[Required action]
Look below for the line holding "rcases (shape hpl).before" and the line holding "State.start, State.begin, State.mark]". Repeat those two and everything between, exactly.

[Available data]
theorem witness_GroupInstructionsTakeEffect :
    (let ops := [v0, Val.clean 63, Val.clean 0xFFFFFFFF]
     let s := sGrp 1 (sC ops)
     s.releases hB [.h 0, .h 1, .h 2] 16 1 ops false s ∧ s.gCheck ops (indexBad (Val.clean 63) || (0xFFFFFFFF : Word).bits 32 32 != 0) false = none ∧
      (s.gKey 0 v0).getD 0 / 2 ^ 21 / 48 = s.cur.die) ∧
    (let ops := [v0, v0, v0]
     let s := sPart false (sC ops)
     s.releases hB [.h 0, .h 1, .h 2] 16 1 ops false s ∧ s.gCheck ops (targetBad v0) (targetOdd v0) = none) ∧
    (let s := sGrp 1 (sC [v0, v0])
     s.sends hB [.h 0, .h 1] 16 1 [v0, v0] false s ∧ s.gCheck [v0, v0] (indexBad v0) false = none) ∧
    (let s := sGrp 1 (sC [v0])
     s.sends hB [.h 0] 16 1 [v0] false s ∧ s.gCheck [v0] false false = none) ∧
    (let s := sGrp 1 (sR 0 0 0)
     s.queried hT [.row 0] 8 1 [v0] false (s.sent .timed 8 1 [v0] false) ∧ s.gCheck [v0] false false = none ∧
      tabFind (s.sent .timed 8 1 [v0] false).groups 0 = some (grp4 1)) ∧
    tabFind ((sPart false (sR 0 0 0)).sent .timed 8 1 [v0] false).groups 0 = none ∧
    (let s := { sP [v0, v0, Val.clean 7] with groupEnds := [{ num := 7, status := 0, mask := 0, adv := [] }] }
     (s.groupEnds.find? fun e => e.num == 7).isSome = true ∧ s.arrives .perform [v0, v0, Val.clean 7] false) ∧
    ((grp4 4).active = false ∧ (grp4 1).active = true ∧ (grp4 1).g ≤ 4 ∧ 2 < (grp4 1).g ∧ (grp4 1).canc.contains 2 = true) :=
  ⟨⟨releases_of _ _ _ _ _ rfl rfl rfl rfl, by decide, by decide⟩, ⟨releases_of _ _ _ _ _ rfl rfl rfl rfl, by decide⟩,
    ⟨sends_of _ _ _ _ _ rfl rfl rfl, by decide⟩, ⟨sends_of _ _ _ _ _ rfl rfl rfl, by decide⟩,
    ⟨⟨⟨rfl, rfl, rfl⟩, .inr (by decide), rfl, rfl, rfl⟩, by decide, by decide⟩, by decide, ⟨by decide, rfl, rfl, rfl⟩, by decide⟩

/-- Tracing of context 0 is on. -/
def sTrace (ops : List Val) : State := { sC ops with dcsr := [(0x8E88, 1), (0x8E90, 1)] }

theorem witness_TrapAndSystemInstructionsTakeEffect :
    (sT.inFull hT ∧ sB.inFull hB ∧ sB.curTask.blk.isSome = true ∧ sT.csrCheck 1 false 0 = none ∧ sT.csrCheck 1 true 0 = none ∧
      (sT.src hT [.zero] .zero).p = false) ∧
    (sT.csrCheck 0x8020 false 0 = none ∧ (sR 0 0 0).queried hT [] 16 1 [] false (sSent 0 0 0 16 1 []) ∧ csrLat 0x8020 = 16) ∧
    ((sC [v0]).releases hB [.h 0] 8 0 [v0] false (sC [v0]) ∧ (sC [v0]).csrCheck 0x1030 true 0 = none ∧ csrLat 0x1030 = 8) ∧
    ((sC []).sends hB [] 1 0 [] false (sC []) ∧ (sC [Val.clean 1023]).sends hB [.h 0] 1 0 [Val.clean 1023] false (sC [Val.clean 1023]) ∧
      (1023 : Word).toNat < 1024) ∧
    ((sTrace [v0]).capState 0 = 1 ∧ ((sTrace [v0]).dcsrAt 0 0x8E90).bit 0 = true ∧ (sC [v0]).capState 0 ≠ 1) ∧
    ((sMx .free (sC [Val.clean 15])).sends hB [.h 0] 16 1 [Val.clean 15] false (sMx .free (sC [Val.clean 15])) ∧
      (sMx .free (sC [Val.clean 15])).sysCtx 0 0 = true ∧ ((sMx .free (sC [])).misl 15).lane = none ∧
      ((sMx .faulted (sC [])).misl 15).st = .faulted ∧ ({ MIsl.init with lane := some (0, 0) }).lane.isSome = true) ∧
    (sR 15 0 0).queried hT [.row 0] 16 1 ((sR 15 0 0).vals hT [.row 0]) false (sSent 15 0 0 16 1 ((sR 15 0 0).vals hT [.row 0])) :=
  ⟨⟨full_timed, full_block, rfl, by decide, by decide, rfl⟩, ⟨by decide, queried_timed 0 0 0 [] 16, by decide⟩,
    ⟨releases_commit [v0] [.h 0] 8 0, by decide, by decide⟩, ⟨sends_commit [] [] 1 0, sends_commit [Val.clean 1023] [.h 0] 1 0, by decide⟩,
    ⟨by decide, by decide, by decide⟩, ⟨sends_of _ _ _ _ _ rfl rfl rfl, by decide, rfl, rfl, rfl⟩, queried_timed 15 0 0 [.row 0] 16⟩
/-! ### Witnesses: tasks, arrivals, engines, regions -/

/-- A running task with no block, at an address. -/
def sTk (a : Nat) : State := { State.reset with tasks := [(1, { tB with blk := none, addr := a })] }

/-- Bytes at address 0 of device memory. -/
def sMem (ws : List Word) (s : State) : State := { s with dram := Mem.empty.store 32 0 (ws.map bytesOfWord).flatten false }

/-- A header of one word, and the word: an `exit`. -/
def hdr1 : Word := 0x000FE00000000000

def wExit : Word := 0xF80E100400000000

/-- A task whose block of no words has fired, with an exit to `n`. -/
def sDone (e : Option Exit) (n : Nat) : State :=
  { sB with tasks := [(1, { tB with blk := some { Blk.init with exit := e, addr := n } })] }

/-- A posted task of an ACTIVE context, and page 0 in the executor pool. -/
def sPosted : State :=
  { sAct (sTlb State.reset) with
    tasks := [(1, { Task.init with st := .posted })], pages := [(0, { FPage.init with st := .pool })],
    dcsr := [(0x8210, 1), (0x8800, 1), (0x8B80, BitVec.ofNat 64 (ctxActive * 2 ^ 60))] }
...
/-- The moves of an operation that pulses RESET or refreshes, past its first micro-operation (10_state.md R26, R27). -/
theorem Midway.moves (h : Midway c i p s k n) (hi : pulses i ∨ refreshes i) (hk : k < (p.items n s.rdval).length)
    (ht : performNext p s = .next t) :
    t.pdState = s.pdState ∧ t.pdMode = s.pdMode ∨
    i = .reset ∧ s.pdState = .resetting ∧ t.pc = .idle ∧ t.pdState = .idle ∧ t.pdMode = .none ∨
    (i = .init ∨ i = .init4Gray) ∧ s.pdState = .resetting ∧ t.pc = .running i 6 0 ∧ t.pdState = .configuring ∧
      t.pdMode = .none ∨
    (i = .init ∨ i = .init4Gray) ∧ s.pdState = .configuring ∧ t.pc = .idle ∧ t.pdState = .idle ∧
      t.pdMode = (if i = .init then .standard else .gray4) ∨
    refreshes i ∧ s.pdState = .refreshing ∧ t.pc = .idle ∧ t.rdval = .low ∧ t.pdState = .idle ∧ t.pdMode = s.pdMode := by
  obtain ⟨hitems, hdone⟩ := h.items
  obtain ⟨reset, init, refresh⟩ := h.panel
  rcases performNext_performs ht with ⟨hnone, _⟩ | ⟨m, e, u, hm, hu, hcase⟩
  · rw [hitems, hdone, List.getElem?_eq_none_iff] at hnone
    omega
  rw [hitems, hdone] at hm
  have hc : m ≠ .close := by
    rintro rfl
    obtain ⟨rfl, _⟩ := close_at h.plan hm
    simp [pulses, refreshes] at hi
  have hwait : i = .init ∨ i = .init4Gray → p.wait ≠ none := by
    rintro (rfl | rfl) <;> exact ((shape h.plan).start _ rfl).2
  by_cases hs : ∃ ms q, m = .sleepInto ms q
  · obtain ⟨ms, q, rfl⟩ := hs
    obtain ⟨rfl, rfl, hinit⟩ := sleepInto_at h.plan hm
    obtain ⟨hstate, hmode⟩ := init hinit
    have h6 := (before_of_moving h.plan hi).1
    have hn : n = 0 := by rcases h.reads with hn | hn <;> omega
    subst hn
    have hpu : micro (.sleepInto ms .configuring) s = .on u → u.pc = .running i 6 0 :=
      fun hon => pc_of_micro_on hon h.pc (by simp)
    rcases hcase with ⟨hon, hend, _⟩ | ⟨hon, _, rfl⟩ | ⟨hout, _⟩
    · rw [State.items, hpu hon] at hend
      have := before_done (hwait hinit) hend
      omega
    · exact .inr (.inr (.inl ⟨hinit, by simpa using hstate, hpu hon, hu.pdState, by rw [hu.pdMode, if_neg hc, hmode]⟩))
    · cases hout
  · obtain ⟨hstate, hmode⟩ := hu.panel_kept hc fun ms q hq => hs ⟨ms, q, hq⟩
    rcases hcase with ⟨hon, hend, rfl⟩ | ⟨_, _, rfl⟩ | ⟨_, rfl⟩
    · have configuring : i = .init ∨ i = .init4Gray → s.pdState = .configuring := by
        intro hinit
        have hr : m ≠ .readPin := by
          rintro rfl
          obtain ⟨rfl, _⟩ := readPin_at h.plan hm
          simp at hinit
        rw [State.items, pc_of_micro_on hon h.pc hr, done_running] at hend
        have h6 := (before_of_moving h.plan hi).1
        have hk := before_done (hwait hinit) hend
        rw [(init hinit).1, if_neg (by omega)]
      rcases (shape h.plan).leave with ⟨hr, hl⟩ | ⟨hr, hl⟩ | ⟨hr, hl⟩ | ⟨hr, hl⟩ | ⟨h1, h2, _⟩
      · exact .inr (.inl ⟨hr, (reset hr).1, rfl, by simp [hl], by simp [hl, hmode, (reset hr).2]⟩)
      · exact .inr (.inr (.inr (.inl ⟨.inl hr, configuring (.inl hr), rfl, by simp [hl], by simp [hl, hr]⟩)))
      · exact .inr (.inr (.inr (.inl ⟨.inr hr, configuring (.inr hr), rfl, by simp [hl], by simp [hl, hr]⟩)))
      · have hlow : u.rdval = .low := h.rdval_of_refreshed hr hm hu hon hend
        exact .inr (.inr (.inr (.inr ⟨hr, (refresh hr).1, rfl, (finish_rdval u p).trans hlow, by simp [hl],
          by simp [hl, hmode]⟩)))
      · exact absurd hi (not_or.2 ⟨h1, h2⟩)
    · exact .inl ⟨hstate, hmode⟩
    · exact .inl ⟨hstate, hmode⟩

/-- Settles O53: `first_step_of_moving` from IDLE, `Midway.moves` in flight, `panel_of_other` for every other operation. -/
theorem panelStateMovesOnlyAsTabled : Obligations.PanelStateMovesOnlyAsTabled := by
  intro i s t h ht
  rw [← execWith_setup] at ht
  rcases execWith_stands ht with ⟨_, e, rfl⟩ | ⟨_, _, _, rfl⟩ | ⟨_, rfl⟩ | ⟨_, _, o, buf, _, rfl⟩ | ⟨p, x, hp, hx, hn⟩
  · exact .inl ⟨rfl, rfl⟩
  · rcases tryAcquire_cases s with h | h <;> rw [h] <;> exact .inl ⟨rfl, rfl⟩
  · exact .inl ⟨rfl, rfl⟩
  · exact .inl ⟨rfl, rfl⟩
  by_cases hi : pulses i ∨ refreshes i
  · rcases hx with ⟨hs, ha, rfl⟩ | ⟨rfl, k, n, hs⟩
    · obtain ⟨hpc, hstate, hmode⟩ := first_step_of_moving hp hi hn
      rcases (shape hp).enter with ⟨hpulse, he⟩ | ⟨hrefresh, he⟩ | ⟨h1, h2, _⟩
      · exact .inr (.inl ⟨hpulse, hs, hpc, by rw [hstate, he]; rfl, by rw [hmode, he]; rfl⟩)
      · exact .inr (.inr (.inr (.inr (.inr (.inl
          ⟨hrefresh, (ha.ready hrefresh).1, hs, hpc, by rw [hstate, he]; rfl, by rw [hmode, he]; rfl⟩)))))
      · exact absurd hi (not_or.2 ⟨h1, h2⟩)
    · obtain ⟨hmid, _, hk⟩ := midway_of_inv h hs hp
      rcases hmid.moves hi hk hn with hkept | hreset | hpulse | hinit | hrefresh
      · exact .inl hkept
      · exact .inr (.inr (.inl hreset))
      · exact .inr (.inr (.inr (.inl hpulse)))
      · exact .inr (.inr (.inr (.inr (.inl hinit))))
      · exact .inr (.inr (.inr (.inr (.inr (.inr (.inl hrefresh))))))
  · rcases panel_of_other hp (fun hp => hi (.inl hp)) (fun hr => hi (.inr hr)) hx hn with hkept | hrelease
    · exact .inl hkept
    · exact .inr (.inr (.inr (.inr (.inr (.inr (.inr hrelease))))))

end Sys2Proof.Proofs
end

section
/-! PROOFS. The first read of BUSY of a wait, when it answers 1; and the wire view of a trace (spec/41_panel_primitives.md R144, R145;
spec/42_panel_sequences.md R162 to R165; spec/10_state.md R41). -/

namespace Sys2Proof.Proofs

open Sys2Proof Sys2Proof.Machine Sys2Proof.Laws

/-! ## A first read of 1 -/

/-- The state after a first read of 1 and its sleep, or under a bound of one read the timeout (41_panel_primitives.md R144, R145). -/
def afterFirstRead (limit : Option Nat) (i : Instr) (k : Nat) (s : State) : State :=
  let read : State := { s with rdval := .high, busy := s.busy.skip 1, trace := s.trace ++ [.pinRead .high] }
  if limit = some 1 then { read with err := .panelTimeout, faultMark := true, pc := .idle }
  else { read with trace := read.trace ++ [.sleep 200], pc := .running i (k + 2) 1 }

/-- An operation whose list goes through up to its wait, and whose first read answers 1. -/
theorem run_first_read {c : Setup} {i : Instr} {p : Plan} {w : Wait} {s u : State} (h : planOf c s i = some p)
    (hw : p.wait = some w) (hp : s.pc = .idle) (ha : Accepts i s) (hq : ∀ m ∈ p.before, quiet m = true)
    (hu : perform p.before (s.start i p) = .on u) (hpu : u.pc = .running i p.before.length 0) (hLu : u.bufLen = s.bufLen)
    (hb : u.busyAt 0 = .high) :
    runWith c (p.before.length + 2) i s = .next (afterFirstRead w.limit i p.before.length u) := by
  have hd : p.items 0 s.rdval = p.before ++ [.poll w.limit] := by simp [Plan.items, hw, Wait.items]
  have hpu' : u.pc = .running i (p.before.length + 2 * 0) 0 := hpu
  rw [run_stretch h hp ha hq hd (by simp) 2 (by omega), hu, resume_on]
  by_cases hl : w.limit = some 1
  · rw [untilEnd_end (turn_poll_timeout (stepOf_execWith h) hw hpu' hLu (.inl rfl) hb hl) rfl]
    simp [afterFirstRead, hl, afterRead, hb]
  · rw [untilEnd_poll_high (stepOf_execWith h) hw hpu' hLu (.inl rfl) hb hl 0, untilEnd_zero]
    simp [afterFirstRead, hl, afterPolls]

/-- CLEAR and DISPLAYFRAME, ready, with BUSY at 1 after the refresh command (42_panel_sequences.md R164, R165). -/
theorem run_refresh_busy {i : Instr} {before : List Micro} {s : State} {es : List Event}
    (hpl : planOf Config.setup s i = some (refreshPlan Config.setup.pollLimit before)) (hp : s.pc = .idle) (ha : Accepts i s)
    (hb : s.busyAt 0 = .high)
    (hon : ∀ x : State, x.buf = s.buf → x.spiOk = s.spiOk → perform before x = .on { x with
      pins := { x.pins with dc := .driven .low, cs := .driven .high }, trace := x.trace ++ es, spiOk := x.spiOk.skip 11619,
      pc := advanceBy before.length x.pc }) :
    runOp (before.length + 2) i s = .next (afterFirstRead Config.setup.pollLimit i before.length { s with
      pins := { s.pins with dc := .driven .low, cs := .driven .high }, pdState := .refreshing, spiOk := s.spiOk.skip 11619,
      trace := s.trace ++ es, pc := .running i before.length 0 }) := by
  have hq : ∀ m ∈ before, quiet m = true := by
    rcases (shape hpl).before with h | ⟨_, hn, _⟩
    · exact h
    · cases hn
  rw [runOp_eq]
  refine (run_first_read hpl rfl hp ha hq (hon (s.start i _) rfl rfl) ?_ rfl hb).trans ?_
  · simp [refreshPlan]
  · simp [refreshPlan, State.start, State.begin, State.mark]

[Exercise answer]
    rcases (shape hpl).before with h | ⟨_, hn, _⟩
    · exact h
    · cases hn
  rw [runOp_eq]
  refine (run_first_read hpl rfl hp ha hq (hon (s.start i _) rfl rfl) ?_ rfl hb).trans ?_
  · simp [refreshPlan]
  · simp [refreshPlan, State.start, State.begin, State.mark]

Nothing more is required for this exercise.